Nov 04 00:25:15 40fa62f dd7538ad9f90[1075]: [info]    Starting API server
Nov 04 00:25:15 40fa62f dd7538ad9f90[1075]: [info]    Supervisor API successfully started on port 48484
Nov 04 00:25:15 40fa62f dd7538ad9f90[1075]: [info]    Applying target state
Nov 04 00:25:15 40fa62f dd7538ad9f90[1075]: [debug]   Ensuring device is provisioned
Nov 04 00:25:16 40fa62f dd7538ad9f90[1075]: [debug]   Starting current state report
Nov 04 00:25:16 40fa62f dd7538ad9f90[1075]: [debug]   Starting target state poll
Nov 04 00:25:16 40fa62f dd7538ad9f90[1075]: [debug]   Spawning journald with: chroot  /mnt/root journalctl -a --follow -o json _SYSTEMD_UNIT=balena.service
Nov 04 00:25:16 40fa62f dd7538ad9f90[1075]: [debug]   Finished applying target state
Nov 04 00:25:16 40fa62f dd7538ad9f90[1075]: [success] Device state apply success
Nov 04 00:25:16 40fa62f dd7538ad9f90[1075]: [info]    Applying target state
Nov 04 00:25:17 40fa62f dd7538ad9f90[1075]: [debug]   Finished applying target state
Nov 04 00:25:17 40fa62f dd7538ad9f90[1075]: [success] Device state apply success
Nov 04 00:25:24 40fa62f dd7538ad9f90[1075]: [info]    VPN connection is active.
Nov 04 00:25:24 40fa62f dd7538ad9f90[1075]: [info]    VPN connection is active.
Nov 04 00:25:24 40fa62f dd7538ad9f90[1075]: [info]    VPN connection is active.
Nov 04 00:25:24 40fa62f dd7538ad9f90[1075]: [info]    VPN connection is active.
Nov 04 00:25:25 40fa62f dd7538ad9f90[1075]: [info]    Internet Connectivity: OK
Nov 04 00:28:04 40fa62f balenad[1075]: time="2020-11-04T00:28:04.000026956Z" level=error msg="Handler for POST /v1.39/containers/create returned error: mount already exists with name"
Nov 04 00:28:04 40fa62f balenad[1075]: balena: Error response from daemon: mount already exists with name.
Nov 04 00:28:04 40fa62f balenad[1075]: See 'balena run --help'.
Nov 04 00:30:13 40fa62f dd7538ad9f90[1075]: [api]     GET /v1/healthy 200 - 18.667 ms
Nov 04 00:31:03 40fa62f systemd[1]: balena.service: Watchdog timeout (limit 6min)!
Nov 04 00:31:03 40fa62f systemd[1]: balena.service: Killing process 1075 (balenad) with signal SIGABRT.
Nov 04 00:31:03 40fa62f balenad[1075]: SIGABRT: abort
Nov 04 00:31:03 40fa62f balenad[1075]: PC=0x45a52c m=0 sigcode=0
...

I’ll keep looking but will probably ask for help from the engine team soon.
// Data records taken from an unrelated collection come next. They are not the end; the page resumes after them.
-- ==== Sys2Proof/Laws/Exec.lean ====
section
/-! SUPPORT. What each command answers: one inversion lemma per setter, the results of the others in the
state's own fields, and what no command writes. -/

namespace Sys2Proof.Machine

/-! ### The setters (R111, R118 to R121, R134, R188) -/

theorem execSetAttack_next {imm : BitVec 32} {s t : State} (h : exec (.setAttack imm) s = .next t) :
    (∃ x, sanTime s.fmt s.cfg.nanPolicy (s.fmt.toFLT imm) = some x ∧ t = { s with attack := x, cp := s.cp + 1 }) ∨
      (sanTime s.fmt s.cfg.nanPolicy (s.fmt.toFLT imm) = none ∧ t = s.refuse (.word (encode (.setAttack imm))) .nanPayload) := by
  simp only [exec, execSetAttack] at h
  exact finishSetter_next h

theorem execSetDecay_next {imm : BitVec 32} {s t : State} (h : exec (.setDecay imm) s = .next t) :
    (∃ x, sanTime s.fmt s.cfg.nanPolicy (s.fmt.toFLT imm) = some x ∧ t = { s with decay := x, cp := s.cp + 1 }) ∨
      (sanTime s.fmt s.cfg.nanPolicy (s.fmt.toFLT imm) = none ∧ t = s.refuse (.word (encode (.setDecay imm))) .nanPayload) := by
  simp only [exec, execSetDecay] at h
  exact finishSetter_next h

theorem execSetSustain_next {imm : BitVec 32} {s t : State} (h : exec (.setSustain imm) s = .next t) :
    (∃ x, sanUnit s.fmt s.cfg.nanPolicy (s.fmt.toFLT imm) = some x ∧ t = { s with sustain := x, cp := s.cp + 1 }) ∨
      (sanUnit s.fmt s.cfg.nanPolicy (s.fmt.toFLT imm) = none ∧ t = s.refuse (.word (encode (.setSustain imm))) .nanPayload) := by
  simp only [exec, execSetSustain] at h
  exact finishSetter_next h

theorem execSetRelease_next {imm : BitVec 32} {s t : State} (h : exec (.setRelease imm) s = .next t) :
    (∃ x, sanTime s.fmt s.cfg.nanPolicy (s.fmt.toFLT imm) = some x ∧ t = { s with release := x, cp := s.cp + 1 }) ∨
      (sanTime s.fmt s.cfg.nanPolicy (s.fmt.toFLT imm) = none ∧ t = s.refuse (.word (encode (.setRelease imm))) .nanPayload) := by
  simp only [exec, execSetRelease] at h
  exact finishSetter_next h

theorem execSetGlide_next {imm : BitVec 32} {s t : State} (h : exec (.setGlide imm) s = .next t) :
    (∃ x, sanTime s.fmt s.cfg.nanPolicy (s.fmt.toFLT imm) = some x ∧ t = { s with glide := msToS s.fmt x, cp := s.cp + 1 }) ∨
      (sanTime s.fmt s.cfg.nanPolicy (s.fmt.toFLT imm) = none ∧ t = s.refuse (.word (encode (.setGlide imm))) .nanPayload) := by
  simp only [exec, execSetGlide] at h
  exact finishSetter_next h

theorem execSetGain_next {imm : BitVec 32} {s t : State} (h : exec (.setGain imm) s = .next t) :
    (∃ x, sanUnit s.fmt s.cfg.nanPolicy (s.fmt.toFLT imm) = some x ∧ t = { s with gain := x, cp := s.cp + 1 }) ∨
      (sanUnit s.fmt s.cfg.nanPolicy (s.fmt.toFLT imm) = none ∧ t = s.refuse (.word (encode (.setGain imm))) .nanPayload) := by
  simp only [exec, execSetGain] at h
  exact finishSetter_next h

/-! ### The other commands complete whatever the state is -/

theorem exec_noteOn (note vel : Nat) (s : State) :
    exec (.noteOn note vel) s = .next (s.noteOn note vel).advance := rfl

theorem exec_noteOff (note : Nat) (s : State) : exec (.noteOff note) s =
    .next { s with voices := s.voices.map (releaseNote note s.pedal), cp := s.cp + 1 } := rfl

theorem exec_sustainPedal (down : Bool) (s : State) : exec (.sustainPedal down) s =
    .next { s with voices := pedalVoices s.pedal down s.voices, pedal := down, cp := s.cp + 1 } := rfl

theorem exec_setWave (u : Nat) (s : State) :
    exec (.setWave u) s = .next { s with wave := waveOf u, cp := s.cp + 1 } := rfl

theorem exec_setPoly (u : Nat) (s : State) : exec (.setPoly u) s =
    .next { s with voices := resize (clampCap u) s.voices, cp := s.cp + 1 } := rfl

theorem exec_tick (s : State) : exec .tick s = .next s.tickProc.advance := rfl

theorem exec_render (u : Nat) (s : State) : exec (.render u) s = .next (s.ticks u).advance := rfl

/-- A slot after a TICK. -/
theorem exec_tick_slot {s t : State} (h : exec .tick s = .next t) {i : Nat} {v : Voice}
    (hv : s.voices[i]? = some v) : t.voices[i]? = some (tickSlot s v).1 := by
  rw [exec_tick] at h
  cases h
  show s.tickProc.voices[i]? = _
  rw [tickProc_voices_getElem?, hv]; rfl

/-- An active slot after a TICK. -/
theorem tickSlot_active (s : State) {v : Voice} (ha : v.active = true) :
    (tickSlot s v).1 = (stepVoice s v).deactivate s.fmt := by rw [tickSlot_fst, if_pos ha]

/-- The ticks read neither CP nor the host's later moves. -/
theorem ticks_congr (u : Nat) (s : State) (c : Nat) (ms : List HostInput) :
    State.ticks u { s with cp := c, input := ms } = { s.ticks u with cp := c, input := ms } := by
  induction u generalizing s with
  | zero => rfl
  | succ u ih =>
    rw [ticks_succ, show State.tickProc { s with cp := c, input := ms } =
      { s.tickProc with cp := c, input := ms } from rfl, ih, ticks_succ]

/-! ### The step -/

/-- What a step does, said once: nothing with no move sent; a RESET; a word left without effect while STATUS
is Refused; an illegal word's refusal; a command's meaning (R79, R80, R202, R216, R220). -/
theorem step_next {s t : State} (h : step s = .next t) :
    (s.input = [] ∧ t = s) ∨
    (∃ c rest, s.input = .reset c :: rest ∧ t = (s.withInput rest).doReset c) ∨
    ∃ w rest, s.input = .command w :: rest ∧
      ((∃ info r, s.status = .refused info r ∧ t = s.withInput rest) ∨
        (s.status = .running ∧ ∃ r, decode w = .illegal r ∧ t = (s.withInput rest).refuse (.word w) r) ∨
        (s.status = .running ∧ ∃ i, decode w = .ok i ∧ exec i (s.withInput rest) = .next t)) := by
  unfold step at h
  split at h
  · rename_i hi
    cases h
    exact .inl ⟨hi, rfl⟩
  · rename_i c rest hi
    cases h
    exact .inr (.inl ⟨c, rest, hi, rfl⟩)
  · rename_i w rest hi
    refine .inr (.inr ⟨w, rest, hi, ?_⟩)
    split at h
    · rename_i info r hs
      cases h
      exact .inl ⟨info, r, hs, rfl⟩
    · rename_i hs
      split at h
      · rename_i r hd
        cases h
        exact .inr (.inl ⟨hs, r, hd, rfl⟩)
      · rename_i i hd
        exact .inr (.inr ⟨hs, i, hd, h⟩)

/-! ### A run, step by step -/

theorem run_succ {s t : State} (h : step s = .next t) (k : Nat) :
    Sys2Proof.core.run (k + 1) s = Sys2Proof.core.run k t := by
  have h' : Sys2Proof.core.step s = .next t := h
  simp only [Host.Core.run, h']

/-! ### What no command writes -/

/-- No command writes the parameters, SR or DT, nor takes a move of the host. -/
theorem exec_fixed {i : Instr} {s t : State} (h : exec i s = .next t) :
    t.cfg = s.cfg ∧ t.sr = s.sr ∧ t.dt = s.dt ∧ t.input = s.input := by
  cases i with
  | noteOn n v =>
    rw [exec_noteOn, noteOn_rest] at h
    cases h; exact ⟨rfl, rfl, rfl, rfl⟩
  | render u =>
    rw [exec_render, ticks_rest] at h
    cases h; exact ⟨rfl, rfl, rfl, rfl⟩
  | noteOff _ | sustainPedal _ | setWave _ | setPoly _ | tick => cases h; exact ⟨rfl, rfl, rfl, rfl⟩
  | setAttack _ => rcases execSetAttack_next h with ⟨_, _, rfl⟩ | ⟨_, rfl⟩ <;> exact ⟨rfl, rfl, rfl, rfl⟩
  | setDecay _ => rcases execSetDecay_next h with ⟨_, _, rfl⟩ | ⟨_, rfl⟩ <;> exact ⟨rfl, rfl, rfl, rfl⟩
  | setSustain _ => rcases execSetSustain_next h with ⟨_, _, rfl⟩ | ⟨_, rfl⟩ <;> exact ⟨rfl, rfl, rfl, rfl⟩
  | setRelease _ => rcases execSetRelease_next h with ⟨_, _, rfl⟩ | ⟨_, rfl⟩ <;> exact ⟨rfl, rfl, rfl, rfl⟩
  | setGlide _ => rcases execSetGlide_next h with ⟨_, _, rfl⟩ | ⟨_, rfl⟩ <;> exact ⟨rfl, rfl, rfl, rfl⟩
  | setGain _ => rcases execSetGain_next h with ⟨_, _, rfl⟩ | ⟨_, rfl⟩ <;> exact ⟨rfl, rfl, rfl, rfl⟩

end Sys2Proof.Machine
end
Yeah, I totally agree that not knowing the cause isn’t a good outcome. I could do some testing to find which version in the v11.4.10 to v12.1.1 range fixed the issue and see what changes were made to further provide a concrete answer.

Hey Adam, I’ve asked our devices team if we should expect a new OS release for your device and if someone from the engine team could help out with the error we saw. I’ll see if I can find out which version in the Supervisor stops the “network changes detected” log to appear.

Ok, much appreciated on both fronts.